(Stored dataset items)
-- ==== Sys2Proof/Laws/Issue.lean ====
section
/-! SUPPORT. The issue of an instruction that completes, and the operand forms, each said once. -/

namespace Sys2Proof.Safety

open Sys2Proof.Machine

/-! ## Completion -/

/-- An instruction whose body succeeds completes. -/
theorem issueWith_completes {pair : Bool} {st : State} {s : BitVec 2} {len : Nat} {f : ThreadId → Thread → Except Stop Done} {tid : ThreadId}
    {th new : Thread} {d : Done} (hr : Runs st tid th) (hf : f tid th = .ok d) (hb : d.brk = none) (hn : d.st.thread? tid = some new) :
    ∃ t, issueWith pair st s len f = .next t ∧ Completed d.st t tid new s len d.next := by
  refine ⟨d.st.complete tid s len d.next none, ?_, complete_completed _ _ _ _ _ _ hn⟩
  simp [issueWith, hr.1, hr.2.1, hf, hb, hr.2.2]

/-- An instruction whose body succeeds completes. -/
theorem issue_completes {st : State} {s : BitVec 2} {len : Nat} {f : ThreadId → Thread → Except Stop Done} {tid : ThreadId}
    {th new : Thread} {d : Done} (hr : Runs st tid th) (hf : f tid th = .ok d) (hb : d.brk = none) (hn : d.st.thread? tid = some new) :
    ∃ t, issue st s len f = .next t ∧ Completed d.st t tid new s len d.next := issueWith_completes hr hf hb hn

/-- The state before an instruction may stand for the one in which its thread's context has been set. -/
theorem Completed.of_setThread {m t : State} {tid : ThreadId} {th new : Thread} {s : BitVec 2} {len : Nat} {next : Next}
    (h : Completed (m.setThread tid th) t tid new s len next) : Completed m t tid new s len next := by
  obtain ⟨h1, h2, h3, h4, h5⟩ := h
  refine ⟨h1, h2, h3, fun u o hu ho => h4 u o hu ?_, fun id tl htl => ?_⟩
  · rw [State.thread?_setThread_other _ _ hu]; exact ho
  · obtain ⟨t1, e1, s1⟩ := (sameTiles_modThread m tid fun _ => th).2 id tl htl
    obtain ⟨t2, e2, s2⟩ := h5 id t1 e1
    exact ⟨t2, e2, s1.trans s2⟩

/-- An instruction whose body sets its thread's context and goes on completes. -/
theorem issue_sets {st : State} {s : BitVec 2} {len : Nat} {f : ThreadId → Thread → Except Stop Done} {tid : ThreadId}
    {th new : Thread} {next : Next} (hr : Runs st tid th) (hf : f tid th = .ok { st := st.setThread tid new, next := next }) :
    ∃ t, issue st s len f = .next t ∧ Completed st t tid new s len next := by
  obtain ⟨t, h1, h2⟩ := issue_completes hr hf rfl (State.thread?_setThread_same st new hr.2.1)
  exact ⟨t, h1, h2.of_setThread⟩

/-! ## Checks -/

theorem checkLimits_named {th : Thread} {cs : List XField} (h : ∀ c ∈ cs, Named th c) : checkLimits th cs = .ok () := by
  induction cs with
  | nil => rfl
  | cons c cs ih =>
    have hc : fieldKind th.alloc c ≠ .beyond := by
      rcases h c (by simp) with h | ⟨h1, h2⟩
      · simp [fieldKind, h]
      · simp only [fieldKind]; split
        · simp
        · rw [if_pos ⟨h1, h2⟩]; simp
    rw [checkLimits, if_neg hc]
    exact ih fun c hc => h c (List.mem_cons_of_mem _ hc)

theorem checkEarly_notEarly {th : Thread} {cs : List XField} (h : NotEarly th cs) : checkEarly th cs = .ok () := by
  induction cs with
  | nil => rfl
  | cons c cs ih =>
    have hcs : checkEarly th cs = .ok () := ih fun c hc => h c (List.mem_cons_of_mem _ hc)
    rw [checkEarly]
    split
    · rename_i hc
      obtain ⟨h1, h2⟩ := h c (by simp) hc.1 hc.2
      rw [if_neg h1, if_neg (by simp [h2]), hcs]
    · exact hcs

theorem generalChecks_ok {th : Thread} {rs ws : List XField} (hn : ∀ c ∈ rs ++ ws, Named th c) (he : NotEarly th rs) :
    generalChecks th rs ws = .ok () := by
  simp [generalChecks, checkLimits_named hn, checkEarly_notEarly he, bind, Except.bind]

/-! ## Operands -/

theorem Reads.frame {th after : Thread} {c : XField} {w : Word} (h : Reads th c w after) : after = { th with streams := after.streams } := by
  rcases h with ⟨-, -, rfl⟩ | ⟨-, -, b, q, -, -, -, -, -, rfl⟩ <;> rfl

theorem Reads.named {th after : Thread} {c : XField} {w : Word} (h : Reads th c w after) : Named th c := by
  rcases h with ⟨h, -, -⟩ | ⟨h1, h2, -⟩
  · exact .inl h
  · exact .inr ⟨h1, h2⟩

theorem Named.of_frame {th after : Thread} {c : XField} (h : Named after c) (hf : after = { th with streams := after.streams }) : Named th c := by
  rw [hf] at h; exact h

theorem fieldKind_reg {alloc : Nat} {c : XField} (h : c.toNat < alloc) : fieldKind alloc c = .reg c.toNat := by simp [fieldKind, h]

theorem fieldKind_stream {alloc : Nat} {c : XField} (h1 : alloc ≤ 120) (h2 : 120 ≤ c.toNat) :
    fieldKind alloc c = .stream (c.toNat - 120) := by
  rw [fieldKind, if_neg (by omega), if_pos ⟨h1, h2⟩]

theorem needField_reads {st : State} {th after : Thread} {c : XField} {w : Word} (h : Reads th c w after) :
    needField st th c = .ok (w, after) := by
  rcases h with ⟨h1, h2, rfl⟩ | ⟨h1, h2, b, q, hs, hw, ha, hp, hq, rfl⟩
  · simp [needField, fieldKind_reg h1, needReg, h2, Except.map]
  · simp [needField, fieldKind_stream h1 h2, popStream, hs, hw, ha, hq, Nat.not_le.2 hp]

theorem readField_reads {st : State} {th after : Thread} {c : XField} {w : Word} (h : Reads th c w after) :
    readField st th c = .ok (.ready w, after) := by
  rcases h with ⟨h1, h2, rfl⟩ | ⟨h1, h2, b, q, hs, hw, ha, hp, hq, rfl⟩
  · simp [readField, fieldKind_reg h1, h2]
  · simp [readField, fieldKind_stream h1 h2, popStream, hs, hw, ha, hq, Nat.not_le.2 hp, Except.map]

theorem Puts.named {st : State} {tid : ThreadId} {th after : Thread} {d : XField} {w : Word} (h : Puts st tid th d w after) : Named th d := by
  rcases h with ⟨h, -⟩ | ⟨h1, h2, -⟩
  · exact .inl h
  · exact .inr ⟨h1, h2⟩

theorem writeField_puts {st : State} {tid : ThreadId} {th after : Thread} {d : XField} {w : Word} (hc : st.cur = some tid)
    (h : Puts st tid th d w after) : writeField st th d (.ready w) = .ok after := by
  rcases h with ⟨h1, rfl⟩ | ⟨h1, h2, b, target, st', hs, hw, ha, hp, hq, ht, rfl⟩
  · simp [writeField, fieldKind_reg h1, Thread.setX]
  · simp [writeField, fieldKind_stream h1 h2, pushStream, hs, hw, ha, hc, ht, Nat.not_le.2 hp, Nat.not_le.2 hq]

end Sys2Proof.Safety
end

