-- ==== Sys2Proof/Laws/Dispatch.lean ====
section
/-! SUPPORT. The arms of exec as equations: an instruction's meaning is the definition that its arm names. -/

namespace Sys2Proof.Machine
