/-- Harbourmaster: at the expiry the gang's tile has ended its tile cycle, or runs it; the gang has a thread, or has come to its end. -/
theorem meets_Harbourmaster_slices :
    (∃ la, (harboured expired id).launches.get? (0, 0) = some la ∧ (gangTiles 0 0 la.kernel 0).all { harboured expired id with focus := (tile0, 7) }.cycleOver = true ∧
      (gangTiles 0 0 la.kernel 0).all { harboured expired id with focus := (tile0, 3) }.cycleOver = false ∧
      (harboured expired id).gangDone 0 0 la 0 = false ∧
      (harboured expired fun tl => { tl with threads := [] }).gangDone 0 0 la 0 = true) ∧
    ∃ la g, (harboured expired fun tl => { tl with threads := [] }).launches.get? (0, 0) = some la ∧ la.gangs[0]? = some g ∧ g.created = true :=
  ⟨⟨_, rfl, by decide +kernel, by decide +kernel, by decide +kernel, by decide +kernel⟩, _, _, rfl, rfl, by decide +kernel⟩

/-- Harbourmaster: no error has struck the image of the small machine's gang; one has struck its image's location, or none has. -/
theorem meets_Harbourmaster_errors :
    (∀ f g, (harboured f g).imageError 0 0 0 = .clean ∧ (harboured f g).locationBad tile0 = false) ∧
    ∀ f g, { harboured f g with errors := [.location tile0] }.locationBad tile0 = true := ⟨fun _ _ => ⟨rfl, rfl⟩, fun _ _ => rfl⟩

/-- The one tile of a gang of one tile. -/
theorem tilesOf_small {id : TileId} {la : Launch} (h : la.kernel.tilesOfGang 0 = [0]) (hi : TilesOf 0 0 0 la id) : id = tile0 := by
  obtain ⟨p, s, n⟩ := id
  obtain ⟨rfl, rfl, hn⟩ := hi
  rw [h] at hn
  obtain rfl := List.mem_singleton.1 hn
  rfl

/-- Harbourmaster: a saving gang that has drained, with a summons and without one; a restoring gang that was placed before; and one that is
placed for the first time. -/
theorem meets_Harbourmaster_saves :
    (∀ f ∈ [none, some ((3 : Int), 8)], let st := harboured (fun g => { g with state := .saving, fault := f }) id;
      ∃ la g, st.launches.get? (0, 0) = some la ∧ la.gangs[0]? = some g ∧ g.state = .saving ∧ g.fault = f ∧ la.moored = [] ∧
        ∀ id tl, TilesOf 0 0 0 la id → st.tile? id = some tl → st.drained id tl = true ∧ tl.berth = some 0 ∧ tl.threads ≠ []) ∧
    (let st := harboured (fun g => { g with state := .restoring }) id;
      ∃ la g, st.launches.get? (0, 0) = some la ∧ la.gangs[0]? = some g ∧ g.state = .restoring ∧ la.moored = [] ∧ g.created = true ∧
        st.tile? tile0 = some (tileOf (thread 16) id)) ∧
    (let tl := fun tl : Tile => { tl with threads := [], cores := List.replicate 8 Core.reset }
      let st := harboured (fun g => { g with state := .restoring, created := false }) tl;
      ∃ la g, st.launches.get? (0, 0) = some la ∧ la.gangs[0]? = some g ∧ g.state = .restoring ∧ la.moored = [] ∧ g.created = false ∧
        8 ≤ la.kernel.regs ∧ la.kernel.regs ≤ 128 ∧ st.tile? tile0 = some (tileOf (thread 16) tl) ∧ (tileOf (thread 16) tl).threads = [] ∧
        ∀ c ∈ (tileOf (thread 16) tl).cores, ∀ q ∈ c.positions, q.list = []) := by
  refine ⟨fun f hf => ?_, ⟨_, _, rfl, rfl, rfl, rfl, rfl, ?_⟩, _, _, rfl, rfl, rfl, rfl, rfl, by decide, by decide, ?_, rfl, by decide +kernel⟩
  · have t (f : Option (Int × Nat)) : (harboured (fun g => { g with state := .saving, fault := f }) id).tile? tile0 = some (tileOf (thread 16) id) := by
      rw [show (harboured (fun g => { g with state := .saving, fault := f }) id).tile? tile0 = (small (thread 16) id id).tile? tile0 from rfl]; rfl
    have k : loadLaunch.kernel.tilesOfGang 0 = [0] := by decide +kernel
    refine ⟨_, _, rfl, rfl, rfl, rfl, rfl, fun u tl hi ht => ?_⟩
    obtain rfl : u = tile0 := tilesOf_small k hi
    rw [t f] at ht
    injection ht with ht
    subst ht
    simp only [List.mem_cons, List.not_mem_nil, or_false] at hf
    rcases hf with rfl | rfl <;> exact ⟨by decide +kernel, rfl, by decide +kernel⟩
  · rfl
  · rfl

/-- A relocation of the small machine's tile from berth 0 to berth 2, at a stage. -/
def moving (s : RelocStage) (stopped : Bool) (tl : Tile) : Tile := { tl with reloc := some ⟨0, 2, s, []⟩, stopped := stopped }

/-- Harbourmaster: a tile at a berth that is MARGINAL and one that is RETIRE; the stages of a relocation, with the tile running and stopped;
and an acknowledged checkpoint write of the first and last line and the first and last group. -/
theorem meets_Harbourmaster_moves :
    (∀ r m, r = true ∨ m = true → let st := (harboured id id).modBerth 0 fun b => { b with retire := r, marginal := m };
      st.tile? tile0 = some (tileOf (thread 16) id) ∧ (tileOf (thread 16) id).reloc = none ∧
      (∃ la g, st.launchOf tile0 = some la ∧ la.gangs[la.kernel.gangOf 0]? = some g ∧ g.state = .resident ∧ la.cancelled = false ∧
        la.kernel.pairs = false) ∧ st.placeable 0 2 = true ∧ ((st.berth 0).marginal = true ∨ (st.berth 0).retire = true) ∧
      st.isDark 2 0 = false) ∧
    (∀ s ∈ [RelocStage.streaming, .cut, .restored], ∀ b, let st := small (thread 16) (moving s b) id; let tl := tileOf (thread 16) (moving s b);
      st.tile? tile0 = some tl ∧ tl.reloc = some ⟨0, 2, s, []⟩ ∧ tl.stopped = b ∧ st.gangState tile0 = .resident ∧ st.drained tile0 tl = true ∧
      ∃ la v, st.launchOf tile0 = some la ∧ la.kernel.pairs = false ∧ la.table.get? 0 = some v) ∧
    (let st := { plain 0 0 0 with berths := [(0, { Berth.reset with state := .moored, moored := some tile0, ckpt := true })] };
      (st.berth 0).moored = some tile0 ∧ (st.berth 0).ckpt = true ∧ st.gangState tile0 = .resident ∧ st.tile? tile0 = some (tileOf (regs 0 0 0) id) ∧
      (0 < 24576 ∧ 24575 < 24576 ∧ 24576 ≤ 24576 ∧ 24576 ≤ 32767)) := by
  refine ⟨fun r m h => ?_, fun s hs b => ?_, rfl, rfl, rfl, rfl, by decide⟩
  · refine ⟨?_, rfl, ⟨_, _, rfl, rfl, rfl, rfl, rfl⟩, by revert r m; decide +kernel, h.symm, by revert r m; decide +kernel⟩
    rw [show ((harboured id id).modBerth 0 fun b => { b with retire := r, marginal := m }).tile? tile0 = (small (thread 16) id id).tile? tile0 from rfl]
    rfl
  · simp only [List.mem_cons, List.not_mem_nil, or_false] at hs
    rcases hs with rfl | rfl | rfl <;> cases b <;> exact ⟨rfl, rfl, rfl, rfl, by decide +kernel, _, _, rfl, rfl, rfl⟩

/-- The machine of `admitting`, whose thread waits for walk 5 of a page, which is first in the field's queue. -/
def walks (va : Nat) : State :=
  let st := admitting
  { (st.modThread run fun th => { th with walking := some 5 }) with
    fields := [(0, { Field.reset 0 with walks := [⟨5, run, va, true, true, 0, 0⟩] })] }

/-- FirmwareTraps: a walk that finds the leaf of granule 0, and one that finds no entry. -/
theorem meets_FirmwareTraps_walks : ∀ va ∈ [0, 2 ^ 40], let st := walks va;
    ((st.field 0).walks.take 16).find? (·.id = 5) = some ⟨5, run, va, true, true, 0, 0⟩ ∧
    (∃ th, st.thread? run = some th ∧ th.walking = some 5) ∧ (∃ tl, st.tile? tile0 = some tl ∧ tl.berth = some 0) ∧
    (∃ la, st.launchOf tile0 = some la ∧ la.job = 0) ∧ st.roots.get? (0, 0) = some 0x1000 ∧
    (match walk st 0 0x1000 va true true with
      | .ok _ => va == 0
      | .error _ => va != 0) = true := by
  intro va hv
  simp only [List.mem_cons, List.not_mem_nil, or_false] at hv
  rcases hv with rfl | rfl <;> exact ⟨rfl, ⟨_, rfl, rfl⟩, ⟨_, rfl, rfl⟩, ⟨_, rfl, rfl⟩, rfl, by decide +kernel⟩
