/-! ## A descriptor is checked (R292, R302, R304, R305, R315, R316) -/

/-- The end of a quiet instar without a reference: PGV asks again later (R304). -/
def Eng.quietEnded (e : Eng) : Eng :=
  let g := e.pgv
  if g.ivQuiet && !g.refTaken then
    e.modPgv fun g => { g with quietReq := false, quietWait := e.param 0x0B0D }
  else e

/-- Selectable event 0x12: the phase model's energy of the interval, by phase (13 Table 13-3). -/
def Eng.countPhases (e : Eng) : Eng :=
  (List.range 16).foldl (fun e i =>
    let w := e.pgv.ivPulses.getD i 0
    if w = 0 then e else e.occur 0x12 (e.phaseUj i w) { phase := some i }) e

/-- A shard starts: the interval before it ends, and the record for instar `num` + 2 is built. -/
def Eng.pgvShardStart (e : Eng) (num width flags : Nat) (launch period : Nat) (ents : List DEntry) : Eng :=
  let e := (e.countPhases.attribute.updateModels).quietEnded
  let quiet := bit flags 1
  let fixed := bit (e.reg Reg.PGV_CTRL).toNat 31
  let inForce := (Tab.get? e.pgv.records (num - 2)).orElse fun _ => e.pgv.startRecord
  let e := e.modPgv fun g => { g with
    ivStatic := 0, ivCompute := 0, ivChip := 0, ivPulses := List.replicate 16 0, ivTools := [], ivInstar := some num
    ivEntries := ents, ivQuiet := quiet, ivRecord := inForce, refTaken := false
    sinceRef := min (g.sinceRef + 1) (2 ^ 25 - 1)
    lastWidth := if width = 0 then g.lastWidth else width
    lastPeriod := if width = 0 then g.lastPeriod else period
    quietUntil := if quiet then some (launch + period) else none
    quietWait := g.quietWait - 1
    fixed := fixed, fixedOp := e.fld Reg.PGV_CTRL 26 24, kRuns := Tab.put g.kRuns num { all := g.kFast == 64 }
    kLadder := if fixed ∨ g.ladder = 0 then 64 else 1
    leastOp := e.leastOpOf ents }
  let e := e.retarget.limFall.presentSkips
  let a := e.buildAllowance num
  Eng.modPgv { e with free := e.free + 1 } fun g => { g with records := Tab.put (g.records.filter fun p => decide (num ≤ p.1 + 8)) num a }

/-- A quiet instar runs: no KERNEL is issued (R304). -/
def Eng.quietRuns (e : Eng) : Bool := match e.pgv.quietUntil with | some t => decide (e.now < t) | none => false

/-! ## The ladder (R307, R308) -/

/-- A move of the ladder is reported. -/
def Eng.noteLadder (e : Eng) : Eng :=
  (e.raise 0xB2 1 0 [(16, 1, e.pgv.ladder), (18, 2, e.pgv.widthCap), (20, 2, e.pgv.idleUs)]).limFall.retarget

/-- A deficit millisecond (Table 11-8). -/
def Eng.deficit (e : Eng) : Eng :=
  let g := e.pgv
  match g.ladder with
  | 0 => (e.modPgv fun g => { g with ladder := 1, kLadder := if g.fixed then 64 else 1 }).noteLadder
  | 1 => (e.modPgv fun g => { g with ladder := 2, widthCap := max 16 (ceilDiv g.lastWidth 2) }).noteLadder
  | 2 =>
    if 16 < g.widthCap then (e.modPgv fun g => { g with widthCap := max 16 (ceilDiv g.widthCap 2) }).noteLadder
    else (e.modPgv fun g => { g with ladder := 3, noPrefill := true }).noteLadder
  | 3 => (e.modPgv fun g => { g with ladder := 4, idleReq := true, idleUs := 1000, idleSince := e.now }).noteLadder
  | 4 => (e.modPgv fun g => { g with idleUs := min 65535 (2 * g.idleUs) }).noteLadder
  | _ => e

/-- The deficit millisecond that began last is over. -/
def Eng.deficitMs (e : Eng) : Eng :=
  match e.pgv.defSince with
  | some t => if e.now < t + 1000000 then e else (e.modPgv fun g => { g with defSince := some e.now }).deficit
  | none => e

/-- A surplus (Table 11-8). -/
def Eng.surplusStep (e : Eng) : Eng :=
  let g := e.pgv
  match g.ladder with
  | 1 => (e.modPgv fun g => { g with ladder := 0, kLadder := 64 }).noteLadder
  | 2 =>
    if 16384 ≤ 2 * g.widthCap then (e.modPgv fun g => { g with ladder := 1, widthCap := 0 }).noteLadder
    else (e.modPgv fun g => { g with widthCap := 2 * g.widthCap }).noteLadder
  | 3 => (e.modPgv fun g => { g with ladder := 2, noPrefill := false }).noteLadder
  | 4 =>
    if g.idleUs / 2 < 1000 then (e.modPgv fun g => { g with ladder := 3, idleReq := false, idleUs := 0 }).noteLadder
    else (e.modPgv fun g => { g with idleUs := g.idleUs / 2 }).noteLadder
  | _ => e

/-- Ten milliseconds of surplus are over. -/
def Eng.surplusMs (e : Eng) : Eng :=
  match e.pgv.surSince with
  | some t => if e.now < t + 10000000 then e else (e.modPgv fun g => { g with surSince := some e.now }).surplusStep
  | none => e

/-- The mean power over the 50 ms since the entry to IDLE is above C (R308). -/
def Eng.unattainable (e : Eng) (meanW : Nat) : Eng :=
  let g := e.pgv
  if g.ladder ≠ 4 ∨ e.now < g.idleSince + 50000000 ∨ meanW ≤ e.capEff then e
  else
    let e := (e.modPgv fun g => { g with ladder := 5 }).noteLadder
    (e.raise 0xB1 3 0 [(16, 2, e.capEff), (18, 2, meanW), (20, 1, 1)]).send (.capFail true)

/-- UNATTAINABLE is left: the report is withdrawn and CAP_FAIL_N released (R307, R308). -/
def Eng.leaveUnattainable (e : Eng) (meanW : Nat) : Eng :=
  let e := (e.modPgv fun g => { g with ladder := 4, idleSince := e.now }).noteLadder
  (e.raise 0xB1 3 0 [(16, 2, e.capEff), (18, 2, meanW), (20, 1, 0)]).send (.capFail false)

What needs to be done
Within the data above, the span starting at the line containing "quietUntil := if" and ending at the line containing "issued (R304). -/" is to be retyped exactly, with no other lines.

Task result
    quietUntil := if quiet then some (launch + period) else none
    quietWait := g.quietWait - 1
    fixed := fixed, fixedOp := e.fld Reg.PGV_CTRL 26 24, kRuns := Tab.put g.kRuns num { all := g.kFast == 64 }
    kLadder := if fixed ∨ g.ladder = 0 then 64 else 1
    leastOp := e.leastOpOf ents }
  let e := e.retarget.limFall.presentSkips
  let a := e.buildAllowance num
  Eng.modPgv { e with free := e.free + 1 } fun g => { g with records := Tab.put (g.records.filter fun p => decide (num ≤ p.1 + 8)) num a }

/-- A quiet instar runs: no KERNEL is issued (R304). -/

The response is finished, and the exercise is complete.